Send back the entries exactly as they were given.

Dataset records -
****
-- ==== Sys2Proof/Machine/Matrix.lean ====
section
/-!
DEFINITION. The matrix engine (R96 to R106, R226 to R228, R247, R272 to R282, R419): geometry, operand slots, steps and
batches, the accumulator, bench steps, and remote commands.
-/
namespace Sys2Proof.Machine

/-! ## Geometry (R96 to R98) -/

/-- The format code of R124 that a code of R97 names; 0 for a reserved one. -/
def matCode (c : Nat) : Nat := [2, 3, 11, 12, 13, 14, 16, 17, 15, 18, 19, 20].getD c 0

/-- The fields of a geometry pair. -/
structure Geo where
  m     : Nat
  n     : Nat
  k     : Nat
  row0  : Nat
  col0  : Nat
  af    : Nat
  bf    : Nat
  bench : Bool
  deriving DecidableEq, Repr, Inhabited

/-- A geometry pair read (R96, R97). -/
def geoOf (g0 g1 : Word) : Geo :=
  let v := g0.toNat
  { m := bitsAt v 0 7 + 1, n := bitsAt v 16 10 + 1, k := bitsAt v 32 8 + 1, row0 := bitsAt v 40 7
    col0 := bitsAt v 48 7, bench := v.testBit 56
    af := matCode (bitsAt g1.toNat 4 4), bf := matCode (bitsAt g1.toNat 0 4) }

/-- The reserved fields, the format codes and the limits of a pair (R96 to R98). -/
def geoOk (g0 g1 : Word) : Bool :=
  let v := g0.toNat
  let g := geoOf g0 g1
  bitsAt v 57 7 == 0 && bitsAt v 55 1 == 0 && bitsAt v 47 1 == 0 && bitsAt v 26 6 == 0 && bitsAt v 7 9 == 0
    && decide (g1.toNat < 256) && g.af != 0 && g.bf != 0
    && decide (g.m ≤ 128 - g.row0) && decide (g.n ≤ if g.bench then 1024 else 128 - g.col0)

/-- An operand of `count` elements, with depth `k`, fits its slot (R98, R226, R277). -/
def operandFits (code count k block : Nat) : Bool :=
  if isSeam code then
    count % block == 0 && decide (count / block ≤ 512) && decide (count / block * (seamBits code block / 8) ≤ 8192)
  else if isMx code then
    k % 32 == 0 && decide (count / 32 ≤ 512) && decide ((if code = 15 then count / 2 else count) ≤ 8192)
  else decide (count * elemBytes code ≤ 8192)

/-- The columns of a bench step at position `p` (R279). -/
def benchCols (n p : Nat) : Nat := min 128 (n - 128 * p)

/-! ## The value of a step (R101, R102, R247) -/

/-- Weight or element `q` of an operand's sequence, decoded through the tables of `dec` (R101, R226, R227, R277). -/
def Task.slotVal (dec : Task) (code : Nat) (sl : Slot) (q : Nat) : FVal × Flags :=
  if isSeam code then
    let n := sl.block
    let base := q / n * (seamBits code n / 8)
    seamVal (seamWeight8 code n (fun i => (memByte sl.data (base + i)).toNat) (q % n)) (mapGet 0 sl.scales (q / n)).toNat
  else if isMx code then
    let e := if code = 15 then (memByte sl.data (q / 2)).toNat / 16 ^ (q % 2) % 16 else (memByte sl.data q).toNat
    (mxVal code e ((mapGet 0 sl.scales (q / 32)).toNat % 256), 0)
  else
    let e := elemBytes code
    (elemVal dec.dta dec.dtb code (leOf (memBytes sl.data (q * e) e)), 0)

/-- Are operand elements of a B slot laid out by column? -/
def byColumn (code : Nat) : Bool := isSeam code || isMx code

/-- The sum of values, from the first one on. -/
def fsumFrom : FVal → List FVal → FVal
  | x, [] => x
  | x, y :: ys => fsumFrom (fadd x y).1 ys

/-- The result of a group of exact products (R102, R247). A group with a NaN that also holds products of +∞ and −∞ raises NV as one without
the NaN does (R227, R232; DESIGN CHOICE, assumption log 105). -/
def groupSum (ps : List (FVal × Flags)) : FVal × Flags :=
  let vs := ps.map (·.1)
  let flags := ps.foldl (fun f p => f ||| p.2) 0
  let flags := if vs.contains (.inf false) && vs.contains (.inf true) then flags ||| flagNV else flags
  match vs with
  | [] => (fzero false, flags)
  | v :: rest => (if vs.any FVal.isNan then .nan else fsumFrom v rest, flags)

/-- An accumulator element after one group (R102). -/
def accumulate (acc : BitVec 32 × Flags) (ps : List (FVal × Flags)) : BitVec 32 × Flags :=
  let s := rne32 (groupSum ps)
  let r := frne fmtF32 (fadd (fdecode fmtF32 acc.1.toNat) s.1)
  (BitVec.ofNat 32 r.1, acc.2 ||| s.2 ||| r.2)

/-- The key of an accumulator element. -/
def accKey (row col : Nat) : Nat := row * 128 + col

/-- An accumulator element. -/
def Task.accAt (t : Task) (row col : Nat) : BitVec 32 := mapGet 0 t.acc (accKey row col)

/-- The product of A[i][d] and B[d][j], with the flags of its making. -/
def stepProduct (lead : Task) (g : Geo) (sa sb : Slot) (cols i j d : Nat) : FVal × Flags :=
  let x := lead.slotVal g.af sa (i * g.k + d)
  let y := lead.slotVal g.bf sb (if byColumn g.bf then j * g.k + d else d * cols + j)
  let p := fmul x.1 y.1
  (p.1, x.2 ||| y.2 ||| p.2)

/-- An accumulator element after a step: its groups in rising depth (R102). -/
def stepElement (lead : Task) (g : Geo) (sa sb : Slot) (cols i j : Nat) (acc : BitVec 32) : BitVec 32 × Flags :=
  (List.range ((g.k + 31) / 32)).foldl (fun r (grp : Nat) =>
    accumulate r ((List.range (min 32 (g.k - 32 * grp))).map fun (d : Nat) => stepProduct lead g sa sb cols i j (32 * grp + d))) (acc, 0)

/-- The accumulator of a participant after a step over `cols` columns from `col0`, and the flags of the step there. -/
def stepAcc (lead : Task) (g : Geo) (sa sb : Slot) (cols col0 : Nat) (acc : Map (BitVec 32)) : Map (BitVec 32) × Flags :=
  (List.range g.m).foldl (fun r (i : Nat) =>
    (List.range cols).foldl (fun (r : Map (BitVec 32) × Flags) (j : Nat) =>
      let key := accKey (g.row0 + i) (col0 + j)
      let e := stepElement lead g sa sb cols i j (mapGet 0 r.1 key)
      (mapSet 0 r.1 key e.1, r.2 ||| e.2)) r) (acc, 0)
****
Result for this exercise -
-- ==== Sys2Proof/Machine/Matrix.lean ====
section
/-!
DEFINITION. The matrix engine (R96 to R106, R226 to R228, R247, R272 to R282, R419): geometry, operand slots, steps and
batches, the accumulator, bench steps, and remote commands.
-/
namespace Sys2Proof.Machine

/-! ## Geometry (R96 to R98) -/

/-- The format code of R124 that a code of R97 names; 0 for a reserved one. -/
def matCode (c : Nat) : Nat := [2, 3, 11, 12, 13, 14, 16, 17, 15, 18, 19, 20].getD c 0

/-- The fields of a geometry pair. -/
structure Geo where
  m     : Nat
  n     : Nat
  k     : Nat
  row0  : Nat
  col0  : Nat
  af    : Nat
  bf    : Nat
  bench : Bool
  deriving DecidableEq, Repr, Inhabited

/-- A geometry pair read (R96, R97). -/
def geoOf (g0 g1 : Word) : Geo :=
  let v := g0.toNat
  { m := bitsAt v 0 7 + 1, n := bitsAt v 16 10 + 1, k := bitsAt v 32 8 + 1, row0 := bitsAt v 40 7
    col0 := bitsAt v 48 7, bench := v.testBit 56
    af := matCode (bitsAt g1.toNat 4 4), bf := matCode (bitsAt g1.toNat 0 4) }

/-- The reserved fields, the format codes and the limits of a pair (R96 to R98). -/
def geoOk (g0 g1 : Word) : Bool :=
  let v := g0.toNat
  let g := geoOf g0 g1
  bitsAt v 57 7 == 0 && bitsAt v 55 1 == 0 && bitsAt v 47 1 == 0 && bitsAt v 26 6 == 0 && bitsAt v 7 9 == 0
    && decide (g1.toNat < 256) && g.af != 0 && g.bf != 0
    && decide (g.m ≤ 128 - g.row0) && decide (g.n ≤ if g.bench then 1024 else 128 - g.col0)

/-- An operand of `count` elements, with depth `k`, fits its slot (R98, R226, R277). -/
def operandFits (code count k block : Nat) : Bool :=
  if isSeam code then
    count % block == 0 && decide (count / block ≤ 512) && decide (count / block * (seamBits code block / 8) ≤ 8192)
  else if isMx code then
    k % 32 == 0 && decide (count / 32 ≤ 512) && decide ((if code = 15 then count / 2 else count) ≤ 8192)
  else decide (count * elemBytes code ≤ 8192)

/-- The columns of a bench step at position `p` (R279). -/
def benchCols (n p : Nat) : Nat := min 128 (n - 128 * p)

/-! ## The value of a step (R101, R102, R247) -/

/-- Weight or element `q` of an operand's sequence, decoded through the tables of `dec` (R101, R226, R227, R277). -/
def Task.slotVal (dec : Task) (code : Nat) (sl : Slot) (q : Nat) : FVal × Flags :=
  if isSeam code then
    let n := sl.block
    let base := q / n * (seamBits code n / 8)
    seamVal (seamWeight8 code n (fun i => (memByte sl.data (base + i)).toNat) (q % n)) (mapGet 0 sl.scales (q / n)).toNat
  else if isMx code then
    let e := if code = 15 then (memByte sl.data (q / 2)).toNat / 16 ^ (q % 2) % 16 else (memByte sl.data q).toNat
    (mxVal code e ((mapGet 0 sl.scales (q / 32)).toNat % 256), 0)
  else
    let e := elemBytes code
    (elemVal dec.dta dec.dtb code (leOf (memBytes sl.data (q * e) e)), 0)

/-- Are operand elements of a B slot laid out by column? -/
def byColumn (code : Nat) : Bool := isSeam code || isMx code

/-- The sum of values, from the first one on. -/
def fsumFrom : FVal → List FVal → FVal
  | x, [] => x
  | x, y :: ys => fsumFrom (fadd x y).1 ys

/-- The result of a group of exact products (R102, R247). A group with a NaN that also holds products of +∞ and −∞ raises NV as one without
the NaN does (R227, R232; DESIGN CHOICE, assumption log 105). -/
def groupSum (ps : List (FVal × Flags)) : FVal × Flags :=
  let vs := ps.map (·.1)
  let flags := ps.foldl (fun f p => f ||| p.2) 0
  let flags := if vs.contains (.inf false) && vs.contains (.inf true) then flags ||| flagNV else flags
  match vs with
  | [] => (fzero false, flags)
  | v :: rest => (if vs.any FVal.isNan then .nan else fsumFrom v rest, flags)

/-- An accumulator element after one group (R102). -/
def accumulate (acc : BitVec 32 × Flags) (ps : List (FVal × Flags)) : BitVec 32 × Flags :=
  let s := rne32 (groupSum ps)
  let r := frne fmtF32 (fadd (fdecode fmtF32 acc.1.toNat) s.1)
  (BitVec.ofNat 32 r.1, acc.2 ||| s.2 ||| r.2)

/-- The key of an accumulator element. -/
def accKey (row col : Nat) : Nat := row * 128 + col

/-- An accumulator element. -/
def Task.accAt (t : Task) (row col : Nat) : BitVec 32 := mapGet 0 t.acc (accKey row col)

/-- The product of A[i][d] and B[d][j], with the flags of its making. -/
def stepProduct (lead : Task) (g : Geo) (sa sb : Slot) (cols i j d : Nat) : FVal × Flags :=
  let x := lead.slotVal g.af sa (i * g.k + d)
  let y := lead.slotVal g.bf sb (if byColumn g.bf then j * g.k + d else d * cols + j)
  let p := fmul x.1 y.1
  (p.1, x.2 ||| y.2 ||| p.2)

/-- An accumulator element after a step: its groups in rising depth (R102). -/
def stepElement (lead : Task) (g : Geo) (sa sb : Slot) (cols i j : Nat) (acc : BitVec 32) : BitVec 32 × Flags :=
  (List.range ((g.k + 31) / 32)).foldl (fun r (grp : Nat) =>
    accumulate r ((List.range (min 32 (g.k - 32 * grp))).map fun (d : Nat) => stepProduct lead g sa sb cols i j (32 * grp + d))) (acc, 0)

/-- The accumulator of a participant after a step over `cols` columns from `col0`, and the flags of the step there. -/
def stepAcc (lead : Task) (g : Geo) (sa sb : Slot) (cols col0 : Nat) (acc : Map (BitVec 32)) : Map (BitVec 32) × Flags :=
  (List.range g.m).foldl (fun r (i : Nat) =>
    (List.range cols).foldl (fun (r : Map (BitVec 32) × Flags) (j : Nat) =>
      let key := accKey (g.row0 + i) (col0 + j)
      let e := stepElement lead g sa sb cols i j (mapGet 0 r.1 key)
      (mapSet 0 r.1 key e.1, r.2 ||| e.2)) r) (acc, 0)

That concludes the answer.